"Apa yang sedang Dia lakukan? Apakah Dia tidak malu?" Melihat Everly mebawa mobil itu, Asher marah. Dia menginjak kakinya dengan marah tampak pembuluh darah menonjol di dahinya.
Kemudian dia menarik napas dalam-dalam dan berkata kepada Fer, " jangan khawatir. Kami tidak membutuhkan mobil kamu. Aku akan memintanya untuk mengembalikannya nanti..."
Fer diam. Dia memandang Asher lama dan berkata, "Tuan Galen, apakah kamu menentang mei menikahiku juga?" Ketika dia menanyakan pertanyaan ini, dia menggigil dan menatap ayah mertuanya dengan takut-takut.
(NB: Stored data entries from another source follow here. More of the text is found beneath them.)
-- ==== Sys2Proof/Laws/Web.lean ====
section
/-! SUPPORT. Events, and the web: what a change of the encoder lines is, and what an advance of HW that reaches no armed point
leaves as it was. -/

namespace Sys2Proof.Machine

/-- An event written out: its flag by position, and the mailbox (R168). -/
theorem State.setEvent_eq_withEvent (s : State) (e : Event) : s.setEvent e = s.withEvent e := by
  cases e <;> rfl

theorem Event.word_eq_twoPow (e : Event) : e.word = BitVec.twoPow 32 e.bit := by cases e <;> rfl

theorem Event.bit_lt (e : Event) : e.bit < 32 := by cases e <;> decide

theorem Event.bit_injective {e e' : Event} (h : e.bit = e'.bit) : e = e' := by
  revert h; cases e <;> cases e' <;> simp [Event.bit]

/-- An event sets its own flag and no other. -/
theorem State.flag_setEvent (s : State) (e e' : Event) : (s.setEvent e).flag e' = (s.flag e' || decide (e' = e)) := by
  by_cases h : e' = e
  · subst h
    simp [State.flag, State.setEvent, Mge.setEvent, Event.word_eq_twoPow, Event.bit_lt]
  · have hb : e.bit ≠ e'.bit := fun hb => h (Event.bit_injective hb).symm
    simp [State.flag, State.setEvent, Mge.setEvent, Event.word_eq_twoPow, BitVec.getLsbD_twoPow, h, hb]

theorem satIncrement_eq_oneMore (x : BitVec 16) : satIncrement x = oneMore x := by
  unfold satIncrement oneMore
  split
  · rename_i h; rw [h]
  · rfl

theorem decodeTransition_forward {a b a' b' : Bool} (h : forwardStep a b a' b') :
    decodeTransition a b a' b' = .forward := by
  revert h; unfold forwardStep
  cases a <;> cases b <;> cases a' <;> cases b' <;> simp [decodeTransition]

theorem decodeTransition_reverse {a b a' b' : Bool} (h : reverseStep a b a' b') :
    decodeTransition a b a' b' = .reverse := by
  revert h; unfold reverseStep
  cases a <;> cases b <;> cases a' <;> cases b' <;> simp [decodeTransition]

/-- R46's forgetting, written out. -/
theorem State.forgetLastMark_eq (s : State) : s.forgetLastMark =
    { s with mru := if s.ForgetsLastMarkAt s.psu.hw then { s.mru with lastMark := none } else s.mru } := by
  unfold State.forgetLastMark State.ForgetsLastMarkAt
  split
  · rename_i m hr hm
    simp only [hr, hm, Option.mem_def, Option.some.injEq, exists_eq_left', true_and, distance, lastMarkReach]
    split <;> rfl
  · rename_i h
    rw [if_neg]
    rintro ⟨hr, m, hm, _⟩
    exact h m hr hm

theorem State.advanced_forgetLastMark (s : State) (a b : Bool) : (s.advanced a b).forgetLastMark = s.forwarded a b :=
  State.forgetLastMark_eq _

/-- With its armed point not reached MRU's crossing is the forgetting of R46 alone. -/
theorem State.registrationCrossing_none (now : Bool) {s : State} (h : s.NoMissAt s.psu.hw) :
    s.registrationCrossing now = s.forgetLastMark := by
  have hw : s.forgetLastMark.mru.window = s.mru.window ∧ s.forgetLastMark.mru.watch = s.mru.watch ∧
      s.forgetLastMark.psu = s.psu := by
    rw [State.forgetLastMark_eq]
    refine ⟨?_, ?_, rfl⟩ <;> simp only <;> split <;> rfl
  unfold State.registrationCrossing
  simp only [hw]
  split
  · rfl
  · rename_i win he
    split
    · rename_i hc
      simp at hc
      exact absurd (by rw [he]; simp [hc.2]) (h hc.1)
    · rfl

/-- Outside SEARCH nothing is forgotten. -/
theorem State.forwarded_of_not_search {s : State} (h : s.mru.reg ≠ .search) (a b : Bool) :
    s.forwarded a b = s.advanced a b := by
  unfold State.forwarded
  rw [if_neg (fun hf => h hf.1)]
  rfl

/-- KSQ's crossing changes nothing when its armed point is not reached. -/
theorem State.fireCrossing_none {s : State} (h : s.NoFireAt s.psu.hw) : s.fireCrossing = s := by
  unfold State.fireCrossing
  split
  · rename_i r f hr hf
    split
    · rename_i hc
      exact absurd (by rw [hf, hc]) (h (by simp [hr]))
    · rfl
  · rfl

/-- A decision is due when TRC's armed point is reached, in the words of the statements. -/
theorem State.decisionDue_iff (s : State) : s.decisionDue = true ↔ ¬ s.NoDecisionAt s.psu.hw := by
  unfold State.decisionDue State.NoDecisionAt
  cases s.trc.queue with
  | nil => simp
  | cons e rest =>
    simp only [Bool.and_eq_true, beq_iff_eq, List.head?_cons, Option.map_some, ne_eq, Option.some.injEq, not_forall,
      not_not, exists_prop]
    exact and_congr_right fun _ => ⟨Eq.symm, Eq.symm⟩

/-- No decision is due when TRC's armed point is not reached. -/
theorem State.decisionDue_false {s : State} (h : s.NoDecisionAt s.psu.hw) : s.decisionDue = false :=
  Bool.eq_false_iff.2 fun hd => s.decisionDue_iff.1 hd h

/-- A decision is due when HW stands at the watched S of the head. -/
theorem State.decisionDue_true {s : State} {e : Entry} {rest : List Entry} (hq : s.trc.queue = e :: rest)
    (hw : s.trc.watch = true) (hS : e.decisionPoint = s.psu.hw) : s.decisionDue = true := by
  simp [State.decisionDue, hq, hw, hS]

/-- TRC's crossing changes nothing when its armed point is not reached. -/
theorem State.decisionCrossing_none {s : State} (h : s.NoDecisionAt s.psu.hw) : s.decisionCrossing = s := by
  rw [State.decisionCrossing, State.decisionDue_false h]
  rfl

/-- The crossing of the head's S decides the heads that HW has reached (R65, R66). -/
theorem State.decisionCrossing_eq {s : State} {e : Entry} {rest : List Entry} (hq : s.trc.queue = e :: rest)
    (hw : s.trc.watch = true) (hS : e.decisionPoint = s.psu.hw) :
    s.decisionCrossing = State.armDecisionFrom (e :: rest) s := by
  rw [State.decisionCrossing, if_pos (State.decisionDue_true hq hw hS), hq]

/-- With reset not held the command is the change of lines itself. -/
theorem exec_encoderTransition {s : State} (a b : Bool) (o : Turns) (h : s.resetHeld = false) :
    exec (.encoderTransition a b o) s = .next (s.encoderChange a b o) := by
  simp [exec, execEncoderTransition, h]

/-- A forward count with WPOS at HW is the advance, and then the crossings in the turns given (R3, R4). -/
theorem exec_encoderTransition_advance {s : State} {a b : Bool} (o : Turns) (h : s.AtFront a b) :
    exec (.encoderTransition a b o) s = .next ((s.advanced a b).crossings o) := by
  obtain ⟨hr, hf, hw⟩ := h
  rw [exec_encoderTransition _ _ _ hr]
  simp only [State.encoderChange, decodeTransition_forward hf, State.forwardCount, Psu.observe, Psu.forward, hw, if_true]
  unfold State.advanced
  rw [hw]

/-- With nothing else at the count, the turns are the three crossings in their order. -/
theorem State.takeTurns_alone (now : Bool) (o : CrossingOrder) (s : State) : s.takeTurns now o.alone =
    match o with
    | .mruKsqTrc => (s.registrationCrossing now).fireCrossing.decisionCrossing
    | .mruTrcKsq => (s.registrationCrossing now).decisionCrossing.fireCrossing
    | .ksqMruTrc => (s.fireCrossing.registrationCrossing now).decisionCrossing
    | .ksqTrcMru => s.fireCrossing.decisionCrossing.registrationCrossing now
    | .trcMruKsq => (s.decisionCrossing.registrationCrossing now).fireCrossing
    | .trcKsqMru => s.decisionCrossing.fireCrossing.registrationCrossing now := by
  cases o <;> rfl

/-- An advance at which no decision is due is its turns, every offer taken with its creation. -/
theorem State.crossings_undecided (o : Turns) {s : State} (h : s.NoDecisionAt s.psu.hw) :
    s.crossings o = s.takeTurns true o := by
  rw [State.crossings, State.decisionDue_false h]
  rfl

/-- With nothing else at the count and no decision due, an advance is the three crossings in their order. -/
theorem State.crossings_alone (o : CrossingOrder) {s : State} (h : s.NoDecisionAt s.psu.hw) : s.crossings o.alone =
    match o with
    | .mruKsqTrc => (s.registrationCrossing true).fireCrossing.decisionCrossing
    | .mruTrcKsq => (s.registrationCrossing true).decisionCrossing.fireCrossing
    | .ksqMruTrc => (s.fireCrossing.registrationCrossing true).decisionCrossing
    | .ksqTrcMru => s.fireCrossing.decisionCrossing.registrationCrossing true
    | .trcMruKsq => (s.decisionCrossing.registrationCrossing true).fireCrossing
    | .trcKsqMru => s.decisionCrossing.fireCrossing.registrationCrossing true :=
  (State.crossings_undecided o.alone h).trans (State.takeTurns_alone true o s)

/-- At an advance at which a decision is due, what it creates is offered after its turns (R65, log 29). -/
theorem State.crossings_due (o : Turns) {s : State} (h : s.decisionDue = true) :
    s.crossings o = (s.takeTurns false o).offerCreated s.trc.nextRsn := by
  rw [State.crossings, if_pos h]

/-- Turns that create nothing leave nothing to offer. -/
theorem State.offerCreated_none {r : Rsn} {s : State} (h : s.trc.nextRsn = r) : s.offerCreated r = s := by
  rw [State.offerCreated, if_pos h]

/-- With nothing else at the count, what is taken after it is nothing. -/
theorem State.meetAll_alone (o : CrossingOrder) (s : State) : s.meetAll o.alone = s := rfl

/-- What an advance does first, before its crossings, it does to the machine that has advanced. -/
theorem State.takeTurns_first (now : Bool) (o : CrossingOrder) (ms : List Meeting) (s : State) :
    s.takeTurns now { o.alone with first := ms } = (s.meet now ms).takeTurns now o.alone := rfl

/-- The same of the whole advance, where no decision is due before or after what is taken first. -/
theorem State.crossings_first (o : CrossingOrder) (ms : List Meeting) {s : State} (h : s.NoDecisionAt s.psu.hw)
    (h' : (s.meet true ms).NoDecisionAt (s.meet true ms).psu.hw) :
    s.crossings { o.alone with first := ms } = (s.meet true ms).crossings o.alone := by
  rw [State.crossings_undecided _ h, State.crossings_undecided _ h', State.takeTurns_first]

/-- Only the kind of the change decides whether HW advances. -/
theorem decodeTransition_forward_iff {a b a' b' : Bool} :
    decodeTransition a b a' b' = .forward ↔ forwardStep a b a' b' := by
  unfold forwardStep
  cases a <;> cases b <;> cases a' <;> cases b' <;> simp [decodeTransition]

/-- A change that does not advance HW takes what falls together with it afterwards. -/
theorem State.encoderChange_behind {s : State} {a b : Bool} (o : Turns)
    (h : ¬ (forwardStep s.psu.encA s.psu.encB a b ∧ s.psu.wpos = s.psu.hw)) :
    s.encoderChange a b o = (s.encoderChange a b o.order.alone).meetAll o := by
  unfold State.encoderChange
  cases hk : decodeTransition s.psu.encA s.psu.encB a b
  · rfl
  · have hw : s.psu.wpos ≠ s.psu.hw := fun hw => h ⟨decodeTransition_forward_iff.1 hk, hw⟩
    show (if s.psu.wpos = s.psu.hw then _ else _) = State.meetAll o (if s.psu.wpos = s.psu.hw then _ else _)
    rw [if_neg hw, if_neg hw]
    rfl
  · rfl
  · rfl

/-- What marks and window ends keep, whatever falls together with a count keeps. -/
theorem State.meet_keeps {P : State → Prop} {now : Bool} (hm : ∀ s, P s → P (s.markEdge now))
    (hw : ∀ s, P s → P s.windowEnd) (ms : List Meeting) {s : State} (h : P s) : P (s.meet now ms) := by
  induction ms generalizing s with
  | nil => exact h
  | cons m rest ih =>
    refine ih ?_
    cases m
    · exact hm _ h
    · exact hw _ h

/-- What meetings and the three crossings keep, the turns of an advance keep, in every order of them. -/
theorem State.takeTurns_keeps {P : State → Prop} {now : Bool} (hm : ∀ s, P s → P (s.markEdge now))
    (hw : ∀ s, P s → P s.windowEnd) (h1 : ∀ s, P s → P (s.registrationCrossing now)) (h2 : ∀ s, P s → P s.fireCrossing)
    (h3 : ∀ s, P s → P s.decisionCrossing) (o : Turns) {s : State} (h : P s) : P (s.takeTurns now o) := by
  have hc : ∀ (b : Block) {s : State}, P s → P (s.cross now b) := fun b s hs => by
    cases b
    · exact h1 _ hs
    · exact h2 _ hs
    · exact h3 _ hs
  exact hc _ (State.meet_keeps hm hw _ (hc _ (State.meet_keeps hm hw _ (hc _ (State.meet_keeps hm hw _ h)))))

/-- What meetings, the three crossings and an offer keep, an advance of HW keeps, in every order of its turns. -/
theorem State.crossings_keeps {P : State → Prop} (hm : ∀ now s, P s → P (s.markEdge now)) (hw : ∀ s, P s → P s.windowEnd)
    (h1 : ∀ now s, P s → P (s.registrationCrossing now)) (h2 : ∀ s, P s → P s.fireCrossing)
    (h3 : ∀ s, P s → P s.decisionCrossing) (h4 : ∀ s, P s → P s.offerForCutting) (o : Turns) {s : State} (h : P s) :
    P (s.crossings o) := by
  have ht : ∀ now, P (s.takeTurns now o) := fun now => State.takeTurns_keeps (hm now) hw (h1 now) h2 h3 o h
  unfold State.crossings
  split
  · unfold State.offerCreated
    split
    · exact ht _
    · exact h4 _ (ht _)
  · exact ht _

/-- Meetings are what their commands do. -/
theorem State.afterMeetings_eq {s : State} (h : s.resetHeld = false)
    (hk : ∀ (t : State) (m : Meeting), t.resetHeld = false → (t.meetOne true m).resetHeld = false) (ms : List Meeting) :
    s.afterMeetings ms = s.meet true ms ∧ (s.meet true ms).resetHeld = false := by
  induction ms generalizing s with
  | nil => exact ⟨rfl, h⟩
  | cons m rest ih =>
    have e : s.after (meetingCommand m) = s.meetOne true m := by
      cases m <;> simp [State.after, meetingCommand, exec, execMarkEdge, execSpeedWindowExpiry, h, State.meetOne]
    obtain ⟨h1, h2⟩ := ih (hk s m h)
    refine ⟨?_, h2⟩
    show State.afterMeetings (s.after (meetingCommand m)) rest = _
    rw [e, h1]
    rfl

/-- The excursion test after a reverse count, in the words of the statements (R6). -/
theorem excursionLost_iff (s : State) (a b : Bool) :
    ({ s with psu := afterReverse s.psu a b } : State).excursionLost = true ↔ LosesTracking s a b := by
  show (s.jobActive && decide (s.quantities.rev < ((afterReverse s.psu a b).hw - (afterReverse s.psu a b).wpos).toNat)
    && !s.psu.reported) = true ↔ _
  have hj : s.jobActive = true ↔ s.jbc.job = .run ∨ s.jbc.job = .drain := by
    unfold State.jobActive JobState.active
    cases s.jbc.job <;> simp
  rw [Bool.and_eq_true, Bool.and_eq_true, hj, decide_eq_true_eq, Bool.not_eq_true']
  unfold LosesTracking
  tauto

theorem exec_encoderTransition_reverse {s : State} {a b : Bool} (o : CrossingOrder) (h : s.resetHeld = false)
    (hr : reverseStep s.psu.encA s.psu.encB a b) :
    exec (.encoderTransition a b o.alone) s = .next
      (if LosesTracking s a b then
        ({ s with psu := { afterReverse s.psu a b with reported := true } } : State).loseTracking
      else { s with psu := afterReverse s.psu a b }) := by
  rw [exec_encoderTransition _ _ _ h]
  simp only [State.encoderChange, decodeTransition_reverse hr, State.reverseCount, State.meetAll_alone]
  have e : ({ s with psu := (s.psu.observe a b).reverse } : State) = { s with psu := afterReverse s.psu a b } := rfl
  rw [e]
  by_cases hl : LosesTracking s a b
  · rw [if_pos hl, if_pos ((excursionLost_iff s a b).2 hl)]
    rfl
  · rw [if_neg hl, if_neg (mt (excursionLost_iff s a b).1 hl)]

end Sys2Proof.Machine
end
Asher mendengus mencemooh dan berkata, "Junifer, kamu juga ayah dari seorang putri sekarang! Izinkan aku bertanya, apa pendapat mu jika hal yang sama terjadi pada Mei terjadi pada mai di masa depan?"
Fer terdiam lagi. Dia menundukkan kepalanya dan meminta maaf kepada Asher dengan tulus, "Maaf..."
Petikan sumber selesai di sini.